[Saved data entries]
theorem State.enqueueLaunch_kept {ps : List Part} {s0 s : State} (p : Nat) (q : Nat) (f : Frame) (hl : ∀ p ∈ reports ++ [.ports, .epochs, .acct, .queues], p ∈ ps)
    (h : s0.Kept ps s) : s0.Kept ps (State.enqueueLaunch s p q f) := by
  unfold State.enqueueLaunch
  repeat' (first
    | with_reducible assumption | with_reducible exact Part.sub_trans hl (by decide)
    | (with_reducible refine (?_ : s0.Kept ps _); fail_if_no_progress extract_lets +onlyGivenNames x
       refine (fun (_ : s0.Kept ps x) => ?_) ?_
       (on_goal 1 => clear_value x); (on_goal 2 => unfold x; clear x))
    | (with_reducible refine (?_ : s0.Kept ps _); fail_if_no_progress extract_lets +onlyGivenNames y
       clear_value (hy : y = _))
    | with_reducible apply State.append_kept | with_reducible apply State.dropEgress_kept | split)

theorem State.arrive_kept {ps : List Part} {s0 s : State} (p : Nat) (f : Frame) (hl : ∀ p ∈ reports ++ [.ports, .epochs, .acct, .queues], p ∈ ps)
    (h : s0.Kept ps s) : s0.Kept ps (State.arrive s p f) := by
  unfold State.arrive
  repeat' (first
    | with_reducible assumption | with_reducible exact Part.sub_trans hl (by decide)
    | (with_reducible refine (?_ : s0.Kept ps _); fail_if_no_progress extract_lets +onlyGivenNames x
       refine (fun (_ : s0.Kept ps x) => ?_) ?_
       (on_goal 1 => clear_value x); (on_goal 2 => unfold x; clear x))
    | (with_reducible refine (?_ : s0.Kept ps _); fail_if_no_progress extract_lets +onlyGivenNames y
       clear_value (hy : y = _))
    | with_reducible apply State.enqueueLogical_kept | with_reducible apply State.dropEgress_kept
    | with_reducible apply State.enqueue_kept | with_reducible apply State.countFlow_kept | split
    | with_reducible refine State.Kept.lit ?_ ?_ ?_ ?_ ?_ ?_ ?_ ?_)

theorem State.recallIn_kept {ps : List Part} {s0 : State} (hl : ∀ p ∈ reports ++ [.ports, .epochs, .acct, .queues], p ∈ ps)
    (fuel : Nat) : ∀ {s : State} (p : Nat) (slot : Nat) (_ : s0.Kept ps s),
    s0.Kept ps (State.recallIn s p slot fuel) := by
  induction fuel with
  | zero => intros; assumption
  | succ fuel ih =>
    intros
    rw [State.recallIn]
    repeat' (first
      | with_reducible assumption | with_reducible exact Part.sub_trans hl (by decide)
      | (with_reducible refine (?_ : s0.Kept ps _); fail_if_no_progress extract_lets +onlyGivenNames x
         refine (fun (_ : s0.Kept ps x) => ?_) ?_
         (on_goal 1 => clear_value x); (on_goal 2 => unfold x; clear x))
      | (with_reducible refine (?_ : s0.Kept ps _); fail_if_no_progress extract_lets +onlyGivenNames y
         clear_value (hy : y = _))
      | with_reducible apply ih | with_reducible apply State.upQueue_kept
      | with_reducible apply State.dropEgress_kept
      | (intro p hp; cases p <;>
         first | exact absurd (hl _ (by decide)) hp | rfl)
      | with_reducible exact id | split | dsimp -zeta only
      | with_reducible refine State.Kept.lit ?_ ?_ ?_ ?_ ?_ ?_ ?_ ?_)

theorem State.popHead_kept {ps : List Part} {s0 s : State} (p : Nat) (slot : Nat) (hl : ∀ p ∈ reports ++ [.ports, .epochs, .acct, .queues], p ∈ ps)
    (h : s0.Kept ps s) : s0.Kept ps (State.popHead s p slot) := by
  unfold State.popHead
  repeat' (first
    | with_reducible assumption | with_reducible exact Part.sub_trans hl (by decide)
    | (with_reducible refine (?_ : s0.Kept ps _); fail_if_no_progress extract_lets +onlyGivenNames x
       refine (fun (_ : s0.Kept ps x) => ?_) ?_
       (on_goal 1 => clear_value x); (on_goal 2 => unfold x; clear x))
    | (with_reducible refine (?_ : s0.Kept ps _); fail_if_no_progress extract_lets +onlyGivenNames y
       clear_value (hy : y = _))
    | with_reducible apply State.upQueue_kept | with_reducible apply State.recallIn_kept
    | (intro p hp; cases p <;>
       first | exact absurd (hl _ (by decide)) hp | rfl)
    | with_reducible exact id | split | dsimp -zeta only
    | with_reducible refine State.Kept.lit ?_ ?_ ?_ ?_ ?_ ?_ ?_ ?_)

theorem State.drainStamps_kept {ps : List Part} {s0 s : State} (p : Nat) (hl : ∀ p ∈ reports ++ [.ports], p ∈ ps)
    (h : s0.Kept ps s) : s0.Kept ps (State.drainStamps s p) := by
  unfold State.drainStamps
  repeat' (first
    | with_reducible assumption | with_reducible exact Part.sub_trans hl (by decide)
    | (with_reducible refine (?_ : s0.Kept ps _); fail_if_no_progress extract_lets +onlyGivenNames x
       refine (fun (_ : s0.Kept ps x) => ?_) ?_
       (on_goal 1 => clear_value x); (on_goal 2 => unfold x; clear x))
    | (with_reducible refine (?_ : s0.Kept ps _); fail_if_no_progress extract_lets +onlyGivenNames y
       clear_value (hy : y = _))
    | with_reducible apply State.upPort_kept | with_reducible apply State.emit_kept
    | with_reducible apply State.pushEntry_kept
    | (intro t a ht; with_reducible refine (?_ : s0.Kept ps _)) | with_reducible apply State.Kept.foldl
    | (intro p hp; cases p <;>
       first | exact absurd (hl _ (by decide)) hp | rfl)
    | with_reducible exact id | split | dsimp -zeta only
    | with_reducible refine State.Kept.lit ?_ ?_ ?_ ?_ ?_ ?_ ?_ ?_)

theorem State.takeStamp_kept {ps : List Part} {s0 s : State} (p : Nat) (d : Direct) (g : Nat) (hl : ∀ p ∈ reports ++ [.ports], p ∈ ps)
    (h : s0.Kept ps s) : s0.Kept ps (State.takeStamp s p d g).1 := by
  unfold State.takeStamp
  repeat' (first
    | with_reducible assumption | with_reducible exact Part.sub_trans hl (by decide)
    | (with_reducible refine (?_ : s0.Kept ps _); fail_if_no_progress extract_lets +onlyGivenNames x
       refine (fun (_ : s0.Kept ps x) => ?_) ?_
       (on_goal 1 => clear_value x); (on_goal 2 => unfold x; clear x))
    | (with_reducible refine (?_ : s0.Kept ps _); fail_if_no_progress extract_lets +onlyGivenNames x
       refine State.Kept.cutFun (l := ps) (s0 := s0) x (fun hfun => ?_) ?_
       (on_goal 1 => clear_value x); (on_goal 2 => intro r; unfold x; clear x; try beta_reduce))
    | with_reducible apply hfun
    | (with_reducible refine (?_ : s0.Kept ps _); fail_if_no_progress extract_lets +onlyGivenNames y
       clear_value (hy : y = _))
    | with_reducible apply State.drainStamps_kept | with_reducible apply State.upPort_kept
    | with_reducible apply State.setF_kept | with_reducible apply State.countE_kept
    | with_reducible apply State.upRing_kept
    | (intro p hp; cases p <;>
       first | exact absurd (hl _ (by decide)) hp | rfl)
    | with_reducible exact id
    | (intro r hr; first | exact hr | (revert hr; simp only [Ring.ok] <;> omega)) | split
    | dsimp -zeta only | with_reducible refine State.Kept.lit ?_ ?_ ?_ ?_ ?_ ?_ ?_ ?_)

theorem State.takeStamp_kept_eq {ps : List Part} {s0 s : State} {p : Nat} {d : Direct} {g : Nat} {pp : State × Bool} (hp : State.takeStamp s p d g = pp) (hl : ∀ p ∈ reports ++ [.ports], p ∈ ps)
    (h : s0.Kept ps s) : s0.Kept ps pp.1 := by
  subst hp; apply State.takeStamp_kept <;> assumption

theorem State.installAllow_kept {ps : List Part} {s0 s : State} (p : Nat) (hl : ∀ p ∈ ([.quench] : List Part), p ∈ ps)
    (h : s0.Kept ps s) : s0.Kept ps (State.installAllow s p) := by
  unfold State.installAllow
  repeat' (first
    | with_reducible assumption | with_reducible exact Part.sub_trans hl (by decide)
    | (with_reducible refine (?_ : s0.Kept ps _); fail_if_no_progress extract_lets +onlyGivenNames y
       clear_value (hy : y = _))
    | (intro p hp; cases p <;>
       first | exact absurd (hl _ (by decide)) hp | rfl)
    | with_reducible exact id | split | dsimp -zeta only
    | with_reducible refine State.Kept.lit ?_ ?_ ?_ ?_ ?_ ?_ ?_ ?_)

theorem State.transmit_kept {ps : List Part} {s0 s : State} (p : Nat) (slot : Nat) (f : Frame) (late : Bool) (phase : Nat) (dTx : Int) (hl : ∀ p ∈ reports ++ [.ports, .epochs, .acct], p ∈ ps)
    (h : s0.Kept ps s) : s0.Kept ps (State.transmit s p slot f late phase dTx) := by
  unfold State.transmit
  repeat' (first
    | with_reducible assumption | with_reducible exact Part.sub_trans hl (by decide)
    | (with_reducible refine (?_ : s0.Kept ps _); fail_if_no_progress extract_lets +onlyGivenNames x
       refine (fun (_ : s0.Kept ps x) => ?_) ?_
       (on_goal 1 => clear_value x); (on_goal 2 => unfold x; clear x))
    | (with_reducible refine (?_ : s0.Kept ps _); fail_if_no_progress extract_lets +onlyGivenNames x
       refine (fun (_ : s0.Kept ps x.1) => ?_) ?_
       (on_goal 1 => clear_value x); (on_goal 2 => unfold x; clear x))
    | (with_reducible refine (?_ : s0.Kept ps _); fail_if_no_progress extract_lets +onlyGivenNames x
       refine (fun (_ : s0.Kept ps x.2) => ?_) ?_
       (on_goal 1 => clear_value x); (on_goal 2 => unfold x; clear x))
    | (with_reducible refine (?_ : s0.Kept ps _); fail_if_no_progress extract_lets +onlyGivenNames y
       clear_value (hy : y = _))
    | with_reducible apply State.sampleHdr_kept | with_reducible apply State.perf_kept
    | with_reducible apply State.setF_kept | with_reducible apply State.upPort_kept
    | with_reducible apply State.emit_kept | with_reducible apply State.countS_kept
    | with_reducible apply State.finish_kept | with_reducible apply State.takeStamp_kept
    | with_reducible refine State.takeStamp_kept_eq (pp := (_, _)) (by assumption) ?_ ?_
    | with_reducible apply State.txComplete_kept
    | (intro p hp; cases p <;>
       first | exact absurd (hl _ (by decide)) hp | rfl)
    | with_reducible exact id | split | dsimp -zeta only
    | with_reducible refine State.Kept.lit ?_ ?_ ?_ ?_ ?_ ?_ ?_ ?_)
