theorem State.rivetCrc_kept {ps : List Part} {s0 s : State}  (hl : ∀ p ∈ ([.pair] : List Part), p ∈ ps)
    (h : s0.Kept ps s) : s0.Kept ps (State.rivetCrc s) := by
  unfold State.rivetCrc
  repeat' (first
    | with_reducible assumption | with_reducible exact Part.sub_trans hl (by decide)
    | (with_reducible refine (?_ : s0.Kept ps _); fail_if_no_progress extract_lets +onlyGivenNames y
       clear_value (hy : y = _))
    | (intro p hp; cases p <;>
       first | exact absurd (hl _ (by decide)) hp | rfl)
    | with_reducible exact fun hv => hv | with_reducible refine State.Kept.lit ?_ ?_ ?_ ?_ ?_ ?_ ?_ ?_)

theorem execHeartbeatReceive_kept {ps : List Part} {s0 s : State} (lane : Nat) (m : HeartbeatIn) (t4 : Nat) (hl : ∀ p ∈ reports ++ [.pinRel, .fw, .quench, .pair, .free], p ∈ ps)
    (h : s0.Kept ps s) : ∃ t, execHeartbeatReceive lane m t4 s = .next t ∧ s0.Kept ps t := by
  refine ⟨_, rfl, ?_⟩
  repeat' (first
    | with_reducible assumption | with_reducible exact Part.sub_trans hl (by decide)
    | (with_reducible refine (?_ : s0.Kept ps _); fail_if_no_progress extract_lets +onlyGivenNames x
       refine (fun (_ : s0.Kept ps x) => ?_) ?_
       (on_goal 1 => clear_value x); (on_goal 2 => unfold x; clear x))
    | (with_reducible refine (?_ : s0.Kept ps _); fail_if_no_progress extract_lets +onlyGivenNames y
       clear_value (hy : y = _))
    | with_reducible apply State.rivetCrc_kept | with_reducible apply State.orF_kept
    | with_reducible apply State.clearFault_kept | with_reducible apply State.offsetSample_kept
    | with_reducible apply State.setF_kept | with_reducible apply State.pairEvent_kept
    | with_reducible apply State.pairNote_kept | with_reducible apply State.setProven_kept
    | with_reducible apply State.setPair_kept | with_reducible apply State.takeover_kept
    | (intro p hp; cases p <;>
       first | exact absurd (hl _ (by decide)) hp | rfl)
    | with_reducible exact fun hv => hv | split
    | with_reducible refine State.Kept.lit ?_ ?_ ?_ ?_ ?_ ?_ ?_ ?_)

theorem execHeartbeatLoss_kept {ps : List Part} {s0 s : State} (lanes : Nat) (peerAct : Bool) (hl : ∀ p ∈ faulting ++ [.pair], p ∈ ps)
    (h : s0.Kept ps s) : ∃ t, execHeartbeatLoss lanes peerAct s = .next t ∧ s0.Kept ps t := by
  refine ⟨_, rfl, ?_⟩
  repeat' (first
    | with_reducible assumption | with_reducible exact Part.sub_trans hl (by decide)
    | (with_reducible refine (?_ : s0.Kept ps _); fail_if_no_progress extract_lets +onlyGivenNames x
       refine (fun (_ : s0.Kept ps x) => ?_) ?_
       (on_goal 1 => clear_value x); (on_goal 2 => unfold x; clear x))
    | (with_reducible refine (?_ : s0.Kept ps _); fail_if_no_progress extract_lets +onlyGivenNames y
       clear_value (hy : y = _))
    | with_reducible apply State.setF_kept | with_reducible apply State.clrF_kept
    | with_reducible apply State.raiseOnce_kept | with_reducible apply State.raise_kept
    | with_reducible apply State.pairEvent_kept | with_reducible apply State.takeover_kept | split)

theorem execPeerActLow_kept {ps : List Part} {s0 s : State}  (hl : ∀ p ∈ reports ++ [.fw, .pair], p ∈ ps)
    (h : s0.Kept ps s) : ∃ t, execPeerActLow s = .next t ∧ s0.Kept ps t := by
  refine ⟨_, rfl, ?_⟩
  repeat' (first
    | with_reducible assumption | with_reducible exact Part.sub_trans hl (by decide)
    | with_reducible apply State.takeover_kept | with_reducible apply State.setF_kept | split)

theorem execSnapshotReceive_kept {ps : List Part} {s0 s : State} (m : SnapshotIn) (hl : ∀ p ∈ reports ++ [.pair], p ∈ ps)
    (h : s0.Kept ps s) : ∃ t, execSnapshotReceive m s = .next t ∧ s0.Kept ps t := by
  refine ⟨_, rfl, ?_⟩
  repeat' (first
    | with_reducible assumption | with_reducible exact Part.sub_trans hl (by decide)
    | (with_reducible refine (?_ : s0.Kept ps _); fail_if_no_progress extract_lets +onlyGivenNames y
       clear_value (hy : y = _))
    | with_reducible apply State.rivetCrc_kept | with_reducible apply State.refuseJoin_kept
    | (intro p hp; cases p <;>
       first | exact absurd (hl _ (by decide)) hp | rfl)
    | with_reducible exact fun hv => hv | split
    | with_reducible refine State.Kept.lit ?_ ?_ ?_ ?_ ?_ ?_ ?_ ?_)

theorem execPairControlMessage_kept {ps : List Part} {s0 s : State} (group : Nat) (cand : Nat) (m : PairMark) (hl : ∀ p ∈ ([.cuts, .pair] : List Part), p ∈ ps)
    (h : s0.Kept ps s) : ∃ t, execPairControlMessage group cand m s = .next t ∧ s0.Kept ps t := by
  refine ⟨_, rfl, ?_⟩
  repeat' (first
    | with_reducible assumption | with_reducible exact Part.sub_trans hl (by decide)
    | (with_reducible refine (?_ : s0.Kept ps _); fail_if_no_progress extract_lets +onlyGivenNames x
       refine (fun (_ : s0.Kept ps x) => ?_) ?_
       (on_goal 1 => clear_value x); (on_goal 2 => unfold x; clear x))
    | (with_reducible refine (?_ : s0.Kept ps _); fail_if_no_progress extract_lets +onlyGivenNames y
       clear_value (hy : y = _))
    | with_reducible apply State.rivetCrc_kept | with_reducible apply State.upCut_kept
    | (intro p hp; cases p <;>
       first | exact absurd (hl _ (by decide)) hp | rfl)
    | with_reducible exact fun hv => hv | split | dsimp -zeta only
    | with_reducible refine State.Kept.lit ?_ ?_ ?_ ?_ ?_ ?_ ?_ ?_)

theorem State.scheduleSwitch_kept {ps : List Part} {s0 s : State} (reason : Nat) (hl : ∀ p ∈ ([.pair, .out] : List Part), p ∈ ps)
    (h : s0.Kept ps s) : s0.Kept ps (State.scheduleSwitch s reason) := by
  unfold State.scheduleSwitch
  repeat' (first
    | with_reducible assumption | with_reducible exact Part.sub_trans hl (by decide)
    | (with_reducible refine (?_ : s0.Kept ps _); fail_if_no_progress extract_lets +onlyGivenNames y
       clear_value (hy : y = _))
    | with_reducible apply State.emit_kept
    | (intro p hp; cases p <;>
       first | exact absurd (hl _ (by decide)) hp | rfl)
    | with_reducible exact fun hv => hv | with_reducible refine State.Kept.lit ?_ ?_ ?_ ?_ ?_ ?_ ?_ ?_)

theorem execPairReturn_kept {ps : List Part} {s0 s : State}  (hl : ∀ p ∈ ([.pair, .out] : List Part), p ∈ ps)
    (h : s0.Kept ps s) : ∃ t, execPairReturn s = .next t ∧ s0.Kept ps t := by
  refine ⟨_, rfl, ?_⟩
  repeat' (first
    | with_reducible assumption | with_reducible exact Part.sub_trans hl (by decide)
    | (with_reducible refine (?_ : s0.Kept ps _); fail_if_no_progress extract_lets +onlyGivenNames y
       clear_value (hy : y = _))
    | with_reducible apply State.scheduleSwitch_kept
    | (intro p hp; cases p <;>
       first | exact absurd (hl _ (by decide)) hp | rfl)
    | with_reducible exact fun hv => hv | split
    | with_reducible refine State.Kept.lit ?_ ?_ ?_ ?_ ?_ ?_ ?_ ?_)

theorem execJoinTimeout_kept {ps : List Part} {s0 s : State}  (hl : ∀ p ∈ reports ++ [.pair, .free], p ∈ ps)
    (h : s0.Kept ps s) : ∃ t, execJoinTimeout s = .next t ∧ s0.Kept ps t := by
  refine ⟨_, rfl, ?_⟩
  repeat' (first
    | with_reducible assumption | with_reducible exact Part.sub_trans hl (by decide)
    | with_reducible apply State.pairNote_kept | with_reducible apply State.setPair_kept
    | (intro p hp; cases p <;>
       first | exact absurd (hl _ (by decide)) hp | rfl)
    | with_reducible exact fun hv => hv | split
    | with_reducible refine State.Kept.lit ?_ ?_ ?_ ?_ ?_ ?_ ?_ ?_)

theorem State.loadPair_kept {ps : List Part} {s0 s : State} (cfg : Nat) (proof : Nat) (link : Nat) (hl : ∀ p ∈ ([.regs] : List Part), p ∈ ps)
    (h : s0.Kept ps s) : s0.Kept ps (State.loadPair s cfg proof link) := by
  unfold State.loadPair
  repeat' (first
    | with_reducible assumption | with_reducible exact Part.sub_trans hl (by decide)
    | (with_reducible refine (?_ : s0.Kept ps _); fail_if_no_progress extract_lets +onlyGivenNames x
       refine (fun (_ : s0.Kept ps x) => ?_) ?_
       (on_goal 1 => clear_value x); (on_goal 2 => unfold x; clear x))
    | (with_reducible refine (?_ : s0.Kept ps _); fail_if_no_progress extract_lets +onlyGivenNames y
       clear_value (hy : y = _))
    | with_reducible apply State.setF_kept)

theorem State.leavePair_kept {ps : List Part} {s0 s : State}  (hl : ∀ p ∈ reports ++ [.pair, .free], p ∈ ps)
    (h : s0.Kept ps s) : s0.Kept ps (State.leavePair s) := by
  unfold State.leavePair
  repeat' (first
    | with_reducible assumption | with_reducible exact Part.sub_trans hl (by decide)
    | (with_reducible refine (?_ : s0.Kept ps _); fail_if_no_progress extract_lets +onlyGivenNames x
       refine (fun (_ : s0.Kept ps x) => ?_) ?_
       (on_goal 1 => clear_value x); (on_goal 2 => unfold x; clear x))
    | (with_reducible refine (?_ : s0.Kept ps _); fail_if_no_progress extract_lets +onlyGivenNames y
       clear_value (hy : y = _))
    | with_reducible apply State.setF_kept | with_reducible apply State.setProven_kept
    | with_reducible apply State.setPair_kept | with_reducible apply State.pairNote_kept
    | with_reducible apply State.sendHeartbeat_kept
    | (intro p hp; cases p <;>
       first | exact absurd (hl _ (by decide)) hp | rfl)
    | with_reducible exact fun hv => hv | with_reducible refine State.Kept.lit ?_ ?_ ?_ ?_ ?_ ?_ ?_ ?_)

theorem State.enterPair_kept {ps : List Part} {s0 s : State}  (hl : ∀ p ∈ reports ++ [.pair, .free], p ∈ ps)
    (h : s0.Kept ps s) : s0.Kept ps (State.enterPair s) := by
  unfold State.enterPair
  repeat' (first
    | with_reducible assumption | with_reducible exact Part.sub_trans hl (by decide)
    | (with_reducible refine (?_ : s0.Kept ps _); fail_if_no_progress extract_lets +onlyGivenNames y
       clear_value (hy : y = _))
    | with_reducible apply State.pairNote_kept | with_reducible apply State.setPair_kept
    | (intro p hp; cases p <;>
       first | exact absurd (hl _ (by decide)) hp | rfl)
    | with_reducible exact fun hv => hv | with_reducible refine State.Kept.lit ?_ ?_ ?_ ?_ ?_ ?_ ?_ ?_)

theorem execPairCfg_kept {ps : List Part} {s0 s : State} (c : Cmd) (hl : ∀ p ∈ reports ++ [.pair, .free], p ∈ ps)
    (h : s0.Kept ps s) : ∃ t, execPairCfg c s = .next t ∧ s0.Kept ps t := by
  refine ⟨_, rfl, ?_⟩
  repeat' (first
    | with_reducible assumption | with_reducible exact Part.sub_trans hl (by decide)
    | (with_reducible refine (?_ : s0.Kept ps _); fail_if_no_progress extract_lets +onlyGivenNames x
       refine (fun (_ : s0.Kept ps x) => ?_) ?_
       (on_goal 1 => clear_value x); (on_goal 2 => unfold x; clear x))
    | (with_reducible refine (?_ : s0.Kept ps _); fail_if_no_progress extract_lets +onlyGivenNames y
       clear_value (hy : y = _))
    | with_reducible apply State.fwCommand_kept | with_reducible apply State.done_kept
    | with_reducible apply State.loadPair_kept | with_reducible apply State.enterPair_kept
    | with_reducible apply State.leavePair_kept
    | (intro t ht; with_reducible refine (?_ : s0.Kept ps _)) | split | dsimp -zeta only)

### About this task
The response must hold only the lines above from the line with "with_reducible apply State.countS_kept" through the line with "with_reducible apply State.orF_kept", each copied exactly, both ends kept.

### Solved exercise
    | with_reducible apply State.emit_kept | with_reducible apply State.countS_kept
    | with_reducible apply State.finish_kept | with_reducible apply State.takeStamp_kept
    | with_reducible refine State.takeStamp_kept_eq (pp := (_, _)) (by assumption) ?_ ?_
    | with_reducible apply State.txComplete_kept
    | (intro p hp; cases p <;>
       first | exact absurd (hl _ (by decide)) hp | rfl)
    | with_reducible exact id | split | dsimp -zeta only
    | with_reducible refine State.Kept.lit ?_ ?_ ?_ ?_ ?_ ?_ ?_ ?_)
theorem State.rivetCrc_kept {ps : List Part} {s0 s : State}  (hl : ∀ p ∈ ([.pair] : List Part), p ∈ ps)
    (h : s0.Kept ps s) : s0.Kept ps (State.rivetCrc s) := by
  unfold State.rivetCrc
  repeat' (first
    | with_reducible assumption | with_reducible exact Part.sub_trans hl (by decide)
    | (with_reducible refine (?_ : s0.Kept ps _); fail_if_no_progress extract_lets +onlyGivenNames y
       clear_value (hy : y = _))
    | (intro p hp; cases p <;>
       first | exact absurd (hl _ (by decide)) hp | rfl)
    | with_reducible exact fun hv => hv | with_reducible refine State.Kept.lit ?_ ?_ ?_ ?_ ?_ ?_ ?_ ?_)

theorem execHeartbeatReceive_kept {ps : List Part} {s0 s : State} (lane : Nat) (m : HeartbeatIn) (t4 : Nat) (hl : ∀ p ∈ reports ++ [.pinRel, .fw, .quench, .pair, .free], p ∈ ps)
    (h : s0.Kept ps s) : ∃ t, execHeartbeatReceive lane m t4 s = .next t ∧ s0.Kept ps t := by
  refine ⟨_, rfl, ?_⟩
  repeat' (first
    | with_reducible assumption | with_reducible exact Part.sub_trans hl (by decide)
    | (with_reducible refine (?_ : s0.Kept ps _); fail_if_no_progress extract_lets +onlyGivenNames x
       refine (fun (_ : s0.Kept ps x) => ?_) ?_
       (on_goal 1 => clear_value x); (on_goal 2 => unfold x; clear x))
    | (with_reducible refine (?_ : s0.Kept ps _); fail_if_no_progress extract_lets +onlyGivenNames y
       clear_value (hy : y = _))
    | with_reducible apply State.rivetCrc_kept | with_reducible apply State.orF_kept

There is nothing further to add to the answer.